The blue line represents past deviations from the measurements. Green data points show the new deviations we’re trying to evaluate with our anomaly detection model. As you can see in the graph above, these green points are considered perfectly normal. Over these six days, you can see there are two massive spikes in the blue line. If we assume that anomalies occur less than once per week, it’s a safe bet to assume that thresholds at the minimum and maximum of the past week work well, as illustrated in red below.
If we measure a new deviation from the predicted measurement of 0.75, we see that this approach doesn’t result in a detected anomaly. Using a statistical approach with three standard deviations will give you the purple line, as shown above, and a threshold at 0.4. That is not the desired behavior, and it explains why so many false positives are present when using this approach. But this approach also has its limitations. Imagine you measure a deviation of 0.85. As illustrated in the graph below, this triggers the detection of an anomaly.
To avoid this, simply increase the boundary set. In practice, we noticed that increasing the boundary by 50% - or multiplying the boundary by 1.5 - gave us the best results. The reason for this is that only significantly larger deviations than past deviations trigger an anomaly. The example below illustrates the effect of applying a scaled threshold. A deviation from the predicted measurement of 1.3 triggers an anomaly, and deviations of everything below 1.2 don’t.

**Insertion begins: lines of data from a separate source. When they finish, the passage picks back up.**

-- ==== Sys2Proof/Machine/Steps.lean ====
section
/-! DEFINITION. Steps of a job (02_resilient_step.md): when a step opens and streams, what a completed rollback leads to, replay of
silt entries, and what is applied at a commit boundary. -/
namespace Sys2Proof.Machine

/-! ### Opening a step (R46, R47, R55, R149) -/

/-- Open a step on this side: site engines, directive and TAG_OPEN (R149, R178, R223). DESIGN CHOICE: a step opened before the one before it
has committed takes as loss_scale_in the committed loss scale of that moment, also where the step before has turned out a skip and its backoff
commits only later (R43; log entry 41). -/
def State.openStep (s : State) (id : W32) (n : W64) : State :=
  s.onJob id fun j =>
    let phase : StepPhase := if n.toNat ≤ j.committed.toNat + 1 then .open else .speculative
    let retries := if j.retried.1 = n then j.retried.2 else 0
    let scale := (j.strata.committed.scalar 448).setWidth 32
    let o := OpenStep.opened n phase scale retries
    let s := s.modJob id fun j => { j with open_ := j.open_ ++ [o], streaming := n }
    let s := s.directiveSend id n
    let s := j.sites.foldl (fun t k => t.engineOpen k id n) s
    s.sitesSend (j.sites.filter s.siteReach) 0x11 n id []

/-- The step that would open next. -/
def Job.nextStep (j : Job) : W64 := ((j.open_.getLast?.map OpenStep.step).getD j.committed) + 1

/-- The first entry of some site's list is readable for a step (R46, R153). -/
def State.firstReadable (j : Job) (n : W64) : Bool :=
  j.sites.any fun k => ((schedList (j.schedFor n) k).head?).any fun e => j.layerReadable n e.layer

/-- Open the next step where R47 and R51 allow it. -/
def State.tryOpen (s : State) (id : W32) : State :=
  s.onJob id fun j =>
    let n := j.nextStep
    if j.phase == .running && s.works && j.teardownCmd.isNone && j.gates.isEmpty && j.after == .nothing && j.recov.replaying.isEmpty && j.open_.length < 2 &&
        n.toNat ≤ j.committed.toNat + 2 && (n == j.committed + 1 || State.firstReadable j n) && (j.open_.head?.all fun o => !o.replay) then
      s.openStep id n
    else s

/-! ### Rollback over (R41, R51) -/

/-- Hold a job for reasons. -/
def State.holdJob (s : State) (id : W32) (reasons : W32) : State :=
  (s.modJob id fun j => { j with phase := .held, after := .nothing, recov.reasons := j.recov.reasons ||| reasons }).jobEvent id 1

/-- Every acknowledgement of a job's rollbacks has been received: its tags may reopen, and what was to follow follows. -/
def State.gatesDone (s : State) (id : W32) : State :=
  s.onJob id fun j0 =>
    let j := j0.gatesTrim
    if !j.gates.isEmpty then s.setJob j
    else
      let s := s.setJob j
      let s := { s with asy.descents := s.asy.descents.filter fun d => d.job != id }
      match j.after with
      | .hold r => s.holdJob id r
      | .nothing => s.tryOpen id
      | .recompute | .restream => (s.modJob id fun j => { j with after := .nothing }).tryOpen id

/-- Roll back steps and go on at once where nothing is awaited. -/
def State.rollbackThen (s : State) (id : W32) (steps : List W64) (reason : Nat) (after : AfterGate) : State :=
  ((s.rollback id steps reason).modJob id fun j => { j with after := after }).gatesDone id

/-- Roll back the newer open step alone, where one is open (R42, R43, R163). -/
def State.rollbackNewer (s : State) (id : W32) : State :=
  s.onJob id fun j =>
    match j.open_ with
    | _ :: n :: _ => s.rollbackThen id [n.step] 2 .restream
    | _ => s

/-! ### Replay (R81, R199, R201, R353) -/

/-- A replay cannot stand: the job is HELD at the step before (R81). -/
def State.replayMismatch (s : State) (id : W32) (a b : Digest) : State :=
  s.onJob id fun j =>
    let w := fun (d : Digest) (i : Nat) => d.toNat / 2 ^ (64 * i) % 2 ^ 64
    let s := s.evReason 1 .str 4 id j.eventIdent ((List.range 4).map (w a) ++ (List.range 3).map (w b))
    let s := (s.revert id).modJob id fun j => { j with open_ := [], recov.replaying := [] }
    s.holdJob id (BitVec.ofNat 32 (2 ^ holdReplayMismatch))

/-- Begin the replay of an entry: the committed root must be root_in. The tags of its header and of its record are verified: replay through a
damaged entry is refused, and a record whose tag fails makes the step inconsistent (R84, R453). -/
def State.replayBegin (s : State) (id : W32) (k : W64) : State :=
  (s.siltRead id k).onJob id fun j =>
    let s := s.siltRead id k
    match j.silt.find? fun e => e.step == k with
    | none => s.holdJob id (BitVec.ofNat 32 (2 ^ holdReplayMismatch))
    | some e =>
      if e.damaged then s.holdJob id (BitVec.ofNat 32 (2 ^ holdReplayMismatch))
      else if j.chain.any fun r => fieldLE r 8 8 == k.toNat && !s.recordTagOk r then
        (s.tagFailed id k).holdJob id (BitVec.ofNat 32 (2 ^ holdInconsistent))
      else if j.strata.committed.root != e.rootIn then s.replayMismatch id j.strata.committed.root e.rootIn
      else
        let o : OpenStep := { OpenStep.opened k .confirming e.lossScaleIn 0 with
          replay := true, skip := e.skip, clipRerun := e.clipRerun, clipFactor := e.clipFactor, silt := some e, voted := some true
          voteBack := true, closedLayers := if e.skip then [] else List.range j.nLayers }
        (s.setJob { j with open_ := [o] }).openWorking id k

/-- The replay of the next entry waits until its window has closed clean job-wide: each member gives k, or k − 1 where it holds a
finding, into an ADVANCE instance (R201, log entry 23). -/
def State.replayVote (s : State) (id : W32) : State :=
  s.onJob id fun j =>
    match j.recov.replaying, j.open_ with
    | k :: _, [] =>
      if j.recov.running == 0x10A then s
      else
      let f := Tbl.get s.asy.findings 0 j.slot
      if f != 0 && f.toNat ≤ k.toNat then s.collStart id .advance k 0 0 [.min (k - 1)]
      else if s.stepClean j k then s.collStart id .advance k 0 0 [.min k]
      else s
    | _, _ => s

/-- The commanded rollback is over: its command completes, and a job that runs streams from the recompute step (R353). The rollback and
its duration in µs are reported by an event (R32, log entry 38). -/
def State.rollbackOver (s : State) (id : W32) : State :=
  s.onJob id fun j =>
    let held := j.phase == .recovering
    let s := s.setJob { j with phase := if held then .held else j.phase
                               recov := { j.recov with outcome := 7, running := 0, replaying := [] } }
    let s := s.evReason 0 .str 0xFFFF id j.eventIdent [j.recov.recompute.toNat, (s.now - j.recov.rolledAt) / 1000]
    let s := (s.jobEvent id 0).finish j.recov.command 0x0207
    s.tryOpen id

/-- The next entry of the replay, or its end. -/
def State.replayNext (s : State) (id : W32) : State :=
  s.onJob id fun j => if j.recov.replaying.isEmpty then s.rollbackOver id else s.replayVote id

/-- What the assay holds of steps that no longer exist goes; queued samples count as unchecked (R199). -/
def State.asyForget (s : State) (j : Job) (r : W64) : State :=
  let gone := fun (n : W64) => r.toNat ≤ n.toNat
  let l := s.asy.samples.filter fun x => x.job == j.id && gone x.step
  let s := l.foldl (fun t x => t.bump .asySamplesUnchecked x.spoke) s
  let f := Tbl.get s.asy.findings 0 j.slot
  { s with asy.samples := s.asy.samples.filter fun x => !(x.job == j.id && gone x.step)
           asy.verdicts := s.asy.verdicts.filter fun v => !(v.job == j.id && gone v.step)
           asy.partnerDone := s.asy.partnerDone.filter fun v => !(v.1 == j.id && gone v.2)
           asy.lastSent := s.asy.lastSent.filter fun v => !(v.1 == j.id && gone v.2)
           asy.reported := s.asy.reported.filter fun v => !(v.job == j.id && gone v.step)
           asy.findings := if gone f then Tbl.erase s.asy.findings j.slot else s.asy.findings
           asy.clean := Tbl.erase s.asy.clean j.slot }

/-- Steps from `r` on no longer exist: their silt entries, records, tables, samples and verdicts go (R199, R201). -/
def State.stepsForget (s : State) (id : W32) (r : W64) : State :=
  s.onJob id fun j => (s.asyForget j r).modJob id fun j => { j with
    silt := j.silt.filter fun e => e.step.toNat < r.toNat
    siltDigests := j.siltDigests.filter fun e => e.1.toNat < r.toNat
    chain := j.chain.filter fun b => fieldLE b 8 8 < r.toNat
    partnerChain := j.partnerChain.filter fun b => fieldLE b 8 8 < r.toNat
    tables := j.tables.filter fun e => e.1.toNat < r.toNat
    inVote := none }

/-- ROLLBACK(t) and the replay of entries t + 1 to r − 1 (R199, R201, R346, R353). -/
def State.rollbackApply (s : State) (id : W32) (t r : W64) (cmd : W64) : State :=
  s.onJob id fun j =>
    let direct := (j.strata.find t).isSome
    let t' := if direct then t else j.assayed
    let s := s.flipped id fun x => x.rollbackTo t'
    let s := (s.stepsForget id r).modJob id fun j => { j with
      recov := { j.recov with recompute := r, command := cmd, rolledAt := s.now
                              replaying := (List.range (r.toNat - 1 - t'.toNat)).map fun i => t' + 1 + BitVec.ofNat 64 i } }
    s.replayNext id

/-! ### Commit boundaries (R54, R77, R163, R353, R365) -/

/-- A new layer schedule table is applied at the boundary after step n: in immediate mode tag n + 1 is rolled back and restreams under it
(R163). -/
def State.scheduleApply (s : State) (id : W32) : State :=
  s.onJob id fun j =>
    match j.newSched with
    | none => s
    | some (t, immediate, b, cmd) =>
      let j' := { j with newSched := none }
      if j.committed.toNat < b.toNat then s
      else if immediate then
        let s := (s.setJob { j' with sched := t, deferred := none }).raise .stmIntStatus 1
        let s := if (j.step? (j.committed + 1)).isSome then s.rollbackThen id [j.committed + 1] 2 .restream else s
        s.finish cmd 0 0 (j.committed + 1)
      else (s.setJob { j' with deferred := some (t, j.committed + 2, cmd) }).finish cmd 0 0 (j.committed + 2)

/-- New kernel parameters hold from the next step on. -/
def State.paramsApply (s : State) (id : W32) : State :=
  s.onJob id fun j =>
    match j.newParams with
    | none => s
    | some (p, b, cmd) =>
      if j.committed.toNat < b.toNat then s
      else (s.setJob { j with params := p, newParams := none }).finish cmd 0 0 (j.committed + 1)

/-- A peloton table that replaces one of the job's takes effect (R299). -/
def State.pelApply (s : State) (id : W32) : State :=
  s.onJob id fun j =>
    let due := j.newPel.filter fun e => e.2.2.1.toNat ≤ j.committed.toNat
    let s := s.setJob { j with newPel := j.newPel.filter fun e => j.committed.toNat < e.2.2.1.toNat }
    due.foldl (fun t e => ({ t with tor.peloton := Tbl.set t.tor.peloton e.1 e.2.1 }).finish e.2.2.2 0) s

/-- A deferred table becomes the job's table at the boundary before its first step (R163). -/
def State.settleSched (s : State) (id : W32) : State :=
  s.onJob id fun j =>
    match j.deferred with
    | some (t, from_, _) =>
      if from_.toNat ≤ j.committed.toNat + 1 then (s.setJob { j with sched := t, deferred := none }).raise .stmIntStatus 1 else s
    | none => s

/-- The PIN copy of a bedrock begins at its boundary (R77, R385). -/
def State.pinBegin (s : State) (id : W32) : State :=
  s.modJob id fun j =>
    if (j.bed.any fun b => b.step.isNone && b.boundary.toNat ≤ j.committed.toNat) && j.strata.pin.isNone && j.strata.pinCopy.isNone then
      { j with strata := j.strata.pinBegin }
    else j

/-- What is due at the commit boundary after step `n`: parameters, table, rollback, pin (R54, R365). -/
def State.boundary (s : State) (id : W32) (n : W64) : State :=
  let s := s.settleSched id
  let s := (((s.paramsApply id).scheduleApply id).pelApply id).pinBegin id
  s.onJob id fun j =>
    match j.newRollback with
    | some (t, r, b, cmd) =>
      if b.toNat ≤ n.toNat then
        let steps := j.open_.map OpenStep.step
        let s := s.setJob { j with newRollback := none }
        let s := if steps.isEmpty then s else (s.rollback id steps 1).modJob id Job.gatesTrim
        s.rollbackApply id t r cmd
      else s
    | none => s

end Sys2Proof.Machine
end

But if you have 3 data points, instead of just 1 that is significantly higher. You can apply the aggregation methods described in the previous blog post, such as the low pass moving average illustrated below (with a forgetting factor of 0.9).
As you can see, this shows you can detect this anomaly after the second value even though this value was below the threshold in the previous example. That means combining the thresholding discussed here with the data aggregations method from the previous blog post allows you to catch more anomalies faster, without getting the false positives experienced with statistical methods. In our experience, we got the best result by using the past eight days as history. That ensures you have each day of the week in your model and provides a bit more stability to allow for any holidays. Since we typically use eight days of past data as history, it’s not possible to detect two anomalies in the same week. After an anomaly, it takes at least eight days before you can detect a similar anomaly. We are experimenting with methods to avoid this. The best solution we’ve found so far is to let our DevOps team acknowledge anomalies, so we can ignore them in our models. We are also experimenting with forgetting factors for these boundaries, but with no luck so far. We’ll let you know if we find something that works in another blog post.
In this blog post, we shared the approach we use to set thresholds for our anomaly detection model. For predictive anomaly detection methods, we use deviations from the prediction as an input signal. That ensures we can use time-series prediction methods to capture seasonality, but we don’t have to deal with the seasonality when determining the ideal boundaries. For methods that return a score like the RRCF method, use that as an input for this algorithm. We achieved our best results in practice by setting the detection thresholds to 1.5 times the maximum (and minimum) deviation measured.